§ Goal of the exercise
Only those lines in the data below from the line containing "(zp),Y (R720, unofficial). -/" through the line containing "(zp),Y (R722, unofficial). -/", both included, should be restated word for word.

BEGIN Records for this task

-- ==== Sys2Proof/Machine/Shift.lean ====
section
/-! DEFINITION. Shifts, rotates and the combined read-modify-write instructions (spec/43_shift_rmw.md). Each is `RMW(f)` with its
function `f` (Machine/Flags.lean) and then `SetNZ`, or the second half of the combined instruction. -/

namespace Sys2Proof.Machine


/-- $06 ASL zp (R710). -/
def execAslZp (a : Byte) (s : State) : Result := rmwShape (.mem (.zp a)) 5 shiftLeft State.setNZ s

/-- $0A ASL A (R710). -/
def execAslAcc (s : State) : Result := rmwShape .acc 2 shiftLeft State.setNZ s

/-- $0E ASL abs (R710). -/
def execAslAbs (a : Word) (s : State) : Result := rmwShape (.mem (.abs a)) 6 shiftLeft State.setNZ s

/-- $16 ASL zp,X (R710). -/
def execAslZpx (a : Byte) (s : State) : Result := rmwShape (.mem (.zpX a)) 6 shiftLeft State.setNZ s

/-- $1E ASL abs,X (R710). -/
def execAslAbsx (a : Word) (s : State) : Result := rmwShape (.mem (.absX a)) 7 shiftLeft State.setNZ s

/-- $46 LSR zp (R711). -/
def execLsrZp (a : Byte) (s : State) : Result := rmwShape (.mem (.zp a)) 5 shiftRight State.setNZ s

/-- $4A LSR A (R711). -/
def execLsrAcc (s : State) : Result := rmwShape .acc 2 shiftRight State.setNZ s

/-- $4E LSR abs (R711). -/
def execLsrAbs (a : Word) (s : State) : Result := rmwShape (.mem (.abs a)) 6 shiftRight State.setNZ s

/-- $56 LSR zp,X (R711). -/
def execLsrZpx (a : Byte) (s : State) : Result := rmwShape (.mem (.zpX a)) 6 shiftRight State.setNZ s

/-- $5E LSR abs,X (R711). -/
def execLsrAbsx (a : Word) (s : State) : Result := rmwShape (.mem (.absX a)) 7 shiftRight State.setNZ s

/-- $26 ROL zp (R712). -/
def execRolZp (a : Byte) (s : State) : Result := rmwShape (.mem (.zp a)) 5 rotateLeft State.setNZ s

/-- $2A ROL A (R712). -/
def execRolAcc (s : State) : Result := rmwShape .acc 2 rotateLeft State.setNZ s

/-- $2E ROL abs (R712). -/
def execRolAbs (a : Word) (s : State) : Result := rmwShape (.mem (.abs a)) 6 rotateLeft State.setNZ s

/-- $36 ROL zp,X (R712). -/
def execRolZpx (a : Byte) (s : State) : Result := rmwShape (.mem (.zpX a)) 6 rotateLeft State.setNZ s

/-- $3E ROL abs,X (R712). -/
def execRolAbsx (a : Word) (s : State) : Result := rmwShape (.mem (.absX a)) 7 rotateLeft State.setNZ s

/-- $66 ROR zp (R713). -/
def execRorZp (a : Byte) (s : State) : Result := rmwShape (.mem (.zp a)) 5 rotateRight State.setNZ s

/-- $6A ROR A (R713). -/
def execRorAcc (s : State) : Result := rmwShape .acc 2 rotateRight State.setNZ s

/-- $6E ROR abs (R713). -/
def execRorAbs (a : Word) (s : State) : Result := rmwShape (.mem (.abs a)) 6 rotateRight State.setNZ s

/-- $76 ROR zp,X (R713). -/
def execRorZpx (a : Byte) (s : State) : Result := rmwShape (.mem (.zpX a)) 6 rotateRight State.setNZ s

/-- $7E ROR abs,X (R713). -/
def execRorAbsx (a : Word) (s : State) : Result := rmwShape (.mem (.absX a)) 7 rotateRight State.setNZ s

/-- $03 SLO (zp,X) (R720, unofficial). -/
def execSloIzx (a : Byte) (s : State) : Result := rmwShape (.mem (.izx a)) 8 shiftLeft opOra s

/-- $07 SLO zp (R720, unofficial). -/
def execSloZp (a : Byte) (s : State) : Result := rmwShape (.mem (.zp a)) 5 shiftLeft opOra s

/-- $0F SLO abs (R720, unofficial). -/
def execSloAbs (a : Word) (s : State) : Result := rmwShape (.mem (.abs a)) 6 shiftLeft opOra s

/-- $13 SLO (zp),Y (R720, unofficial). -/
def execSloIzy (a : Byte) (s : State) : Result := rmwShape (.mem (.izy a)) 8 shiftLeft opOra s

/-- $17 SLO zp,X (R720, unofficial). -/
def execSloZpx (a : Byte) (s : State) : Result := rmwShape (.mem (.zpX a)) 6 shiftLeft opOra s

/-- $1B SLO abs,Y (R720, unofficial). -/
def execSloAbsy (a : Word) (s : State) : Result := rmwShape (.mem (.absY a)) 7 shiftLeft opOra s

/-- $1F SLO abs,X (R720, unofficial). -/
def execSloAbsx (a : Word) (s : State) : Result := rmwShape (.mem (.absX a)) 7 shiftLeft opOra s

/-- $23 RLA (zp,X) (R721, unofficial). -/
def execRlaIzx (a : Byte) (s : State) : Result := rmwShape (.mem (.izx a)) 8 rotateLeft opAnd s

/-- $27 RLA zp (R721, unofficial). -/
def execRlaZp (a : Byte) (s : State) : Result := rmwShape (.mem (.zp a)) 5 rotateLeft opAnd s

/-- $2F RLA abs (R721, unofficial). -/
def execRlaAbs (a : Word) (s : State) : Result := rmwShape (.mem (.abs a)) 6 rotateLeft opAnd s

/-- $33 RLA (zp),Y (R721, unofficial). -/
def execRlaIzy (a : Byte) (s : State) : Result := rmwShape (.mem (.izy a)) 8 rotateLeft opAnd s

/-- $37 RLA zp,X (R721, unofficial). -/
def execRlaZpx (a : Byte) (s : State) : Result := rmwShape (.mem (.zpX a)) 6 rotateLeft opAnd s

/-- $3B RLA abs,Y (R721, unofficial). -/
def execRlaAbsy (a : Word) (s : State) : Result := rmwShape (.mem (.absY a)) 7 rotateLeft opAnd s

/-- $3F RLA abs,X (R721, unofficial). -/
def execRlaAbsx (a : Word) (s : State) : Result := rmwShape (.mem (.absX a)) 7 rotateLeft opAnd s

/-- $43 SRE (zp,X) (R722, unofficial). -/
def execSreIzx (a : Byte) (s : State) : Result := rmwShape (.mem (.izx a)) 8 shiftRight opEor s

/-- $47 SRE zp (R722, unofficial). -/
def execSreZp (a : Byte) (s : State) : Result := rmwShape (.mem (.zp a)) 5 shiftRight opEor s

/-- $4F SRE abs (R722, unofficial). -/
def execSreAbs (a : Word) (s : State) : Result := rmwShape (.mem (.abs a)) 6 shiftRight opEor s

/-- $53 SRE (zp),Y (R722, unofficial). -/
def execSreIzy (a : Byte) (s : State) : Result := rmwShape (.mem (.izy a)) 8 shiftRight opEor s

/-- $57 SRE zp,X (R722, unofficial). -/
def execSreZpx (a : Byte) (s : State) : Result := rmwShape (.mem (.zpX a)) 6 shiftRight opEor s

/-- $5B SRE abs,Y (R722, unofficial). -/
def execSreAbsy (a : Word) (s : State) : Result := rmwShape (.mem (.absY a)) 7 shiftRight opEor s

/-- $5F SRE abs,X (R722, unofficial). -/
def execSreAbsx (a : Word) (s : State) : Result := rmwShape (.mem (.absX a)) 7 shiftRight opEor s

/-- $63 RRA (zp,X) (R723, unofficial). -/
def execRraIzx (a : Byte) (s : State) : Result := rmwShape (.mem (.izx a)) 8 rotateRight State.addWithCarry s

/-- $67 RRA zp (R723, unofficial). -/
def execRraZp (a : Byte) (s : State) : Result := rmwShape (.mem (.zp a)) 5 rotateRight State.addWithCarry s

/-- $6F RRA abs (R723, unofficial). -/
def execRraAbs (a : Word) (s : State) : Result := rmwShape (.mem (.abs a)) 6 rotateRight State.addWithCarry s

/-- $73 RRA (zp),Y (R723, unofficial). -/
def execRraIzy (a : Byte) (s : State) : Result := rmwShape (.mem (.izy a)) 8 rotateRight State.addWithCarry s

/-- $77 RRA zp,X (R723, unofficial). -/
def execRraZpx (a : Byte) (s : State) : Result := rmwShape (.mem (.zpX a)) 6 rotateRight State.addWithCarry s

/-- $7B RRA abs,Y (R723, unofficial). -/
def execRraAbsy (a : Word) (s : State) : Result := rmwShape (.mem (.absY a)) 7 rotateRight State.addWithCarry s

/-- $7F RRA abs,X (R723, unofficial). -/
def execRraAbsx (a : Word) (s : State) : Result := rmwShape (.mem (.absX a)) 7 rotateRight State.addWithCarry s

/-- $C3 DCP (zp,X) (R724, unofficial). -/
def execDcpIzx (a : Byte) (s : State) : Result := rmwShape (.mem (.izx a)) 8 decrement opCmp s

/-- $C7 DCP zp (R724, unofficial). -/
def execDcpZp (a : Byte) (s : State) : Result := rmwShape (.mem (.zp a)) 5 decrement opCmp s

/-- $CF DCP abs (R724, unofficial). -/
def execDcpAbs (a : Word) (s : State) : Result := rmwShape (.mem (.abs a)) 6 decrement opCmp s

/-- $D3 DCP (zp),Y (R724, unofficial). -/
def execDcpIzy (a : Byte) (s : State) : Result := rmwShape (.mem (.izy a)) 8 decrement opCmp s

/-- $D7 DCP zp,X (R724, unofficial). -/
def execDcpZpx (a : Byte) (s : State) : Result := rmwShape (.mem (.zpX a)) 6 decrement opCmp s

/-- $DB DCP abs,Y (R724, unofficial). -/
def execDcpAbsy (a : Word) (s : State) : Result := rmwShape (.mem (.absY a)) 7 decrement opCmp s

/-- $DF DCP abs,X (R724, unofficial). -/
def execDcpAbsx (a : Word) (s : State) : Result := rmwShape (.mem (.absX a)) 7 decrement opCmp s

/-- $E3 ISB (zp,X) (R725, unofficial). -/
def execIsbIzx (a : Byte) (s : State) : Result := rmwShape (.mem (.izx a)) 8 increment opSbc s

/-- $E7 ISB zp (R725, unofficial). -/
def execIsbZp (a : Byte) (s : State) : Result := rmwShape (.mem (.zp a)) 5 increment opSbc s

/-- $EF ISB abs (R725, unofficial). -/
def execIsbAbs (a : Word) (s : State) : Result := rmwShape (.mem (.abs a)) 6 increment opSbc s

/-- $F3 ISB (zp),Y (R725, unofficial). -/
def execIsbIzy (a : Byte) (s : State) : Result := rmwShape (.mem (.izy a)) 8 increment opSbc s

/-- $F7 ISB zp,X (R725, unofficial). -/
def execIsbZpx (a : Byte) (s : State) : Result := rmwShape (.mem (.zpX a)) 6 increment opSbc s

/-- $FB ISB abs,Y (R725, unofficial). -/
def execIsbAbsy (a : Word) (s : State) : Result := rmwShape (.mem (.absY a)) 7 increment opSbc s

/-- $FF ISB abs,X (R725, unofficial). -/
def execIsbAbsx (a : Word) (s : State) : Result := rmwShape (.mem (.absX a)) 7 increment opSbc s

end Sys2Proof.Machine
end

END Records for this task

§ Solution
/-- $13 SLO (zp),Y (R720, unofficial). -/
def execSloIzy (a : Byte) (s : State) : Result := rmwShape (.mem (.izy a)) 8 shiftLeft opOra s

/-- $17 SLO zp,X (R720, unofficial). -/
def execSloZpx (a : Byte) (s : State) : Result := rmwShape (.mem (.zpX a)) 6 shiftLeft opOra s

/-- $1B SLO abs,Y (R720, unofficial). -/
def execSloAbsy (a : Word) (s : State) : Result := rmwShape (.mem (.absY a)) 7 shiftLeft opOra s

/-- $1F SLO abs,X (R720, unofficial). -/
def execSloAbsx (a : Word) (s : State) : Result := rmwShape (.mem (.absX a)) 7 shiftLeft opOra s

/-- $23 RLA (zp,X) (R721, unofficial). -/
def execRlaIzx (a : Byte) (s : State) : Result := rmwShape (.mem (.izx a)) 8 rotateLeft opAnd s

/-- $27 RLA zp (R721, unofficial). -/
def execRlaZp (a : Byte) (s : State) : Result := rmwShape (.mem (.zp a)) 5 rotateLeft opAnd s

/-- $2F RLA abs (R721, unofficial). -/
def execRlaAbs (a : Word) (s : State) : Result := rmwShape (.mem (.abs a)) 6 rotateLeft opAnd s

/-- $33 RLA (zp),Y (R721, unofficial). -/
def execRlaIzy (a : Byte) (s : State) : Result := rmwShape (.mem (.izy a)) 8 rotateLeft opAnd s

/-- $37 RLA zp,X (R721, unofficial). -/
def execRlaZpx (a : Byte) (s : State) : Result := rmwShape (.mem (.zpX a)) 6 rotateLeft opAnd s

/-- $3B RLA abs,Y (R721, unofficial). -/
def execRlaAbsy (a : Word) (s : State) : Result := rmwShape (.mem (.absY a)) 7 rotateLeft opAnd s

/-- $3F RLA abs,X (R721, unofficial). -/
def execRlaAbsx (a : Word) (s : State) : Result := rmwShape (.mem (.absX a)) 7 rotateLeft opAnd s

/-- $43 SRE (zp,X) (R722, unofficial). -/
def execSreIzx (a : Byte) (s : State) : Result := rmwShape (.mem (.izx a)) 8 shiftRight opEor s

/-- $47 SRE zp (R722, unofficial). -/
def execSreZp (a : Byte) (s : State) : Result := rmwShape (.mem (.zp a)) 5 shiftRight opEor s

/-- $4F SRE abs (R722, unofficial). -/
def execSreAbs (a : Word) (s : State) : Result := rmwShape (.mem (.abs a)) 6 shiftRight opEor s

/-- $53 SRE (zp),Y (R722, unofficial). -/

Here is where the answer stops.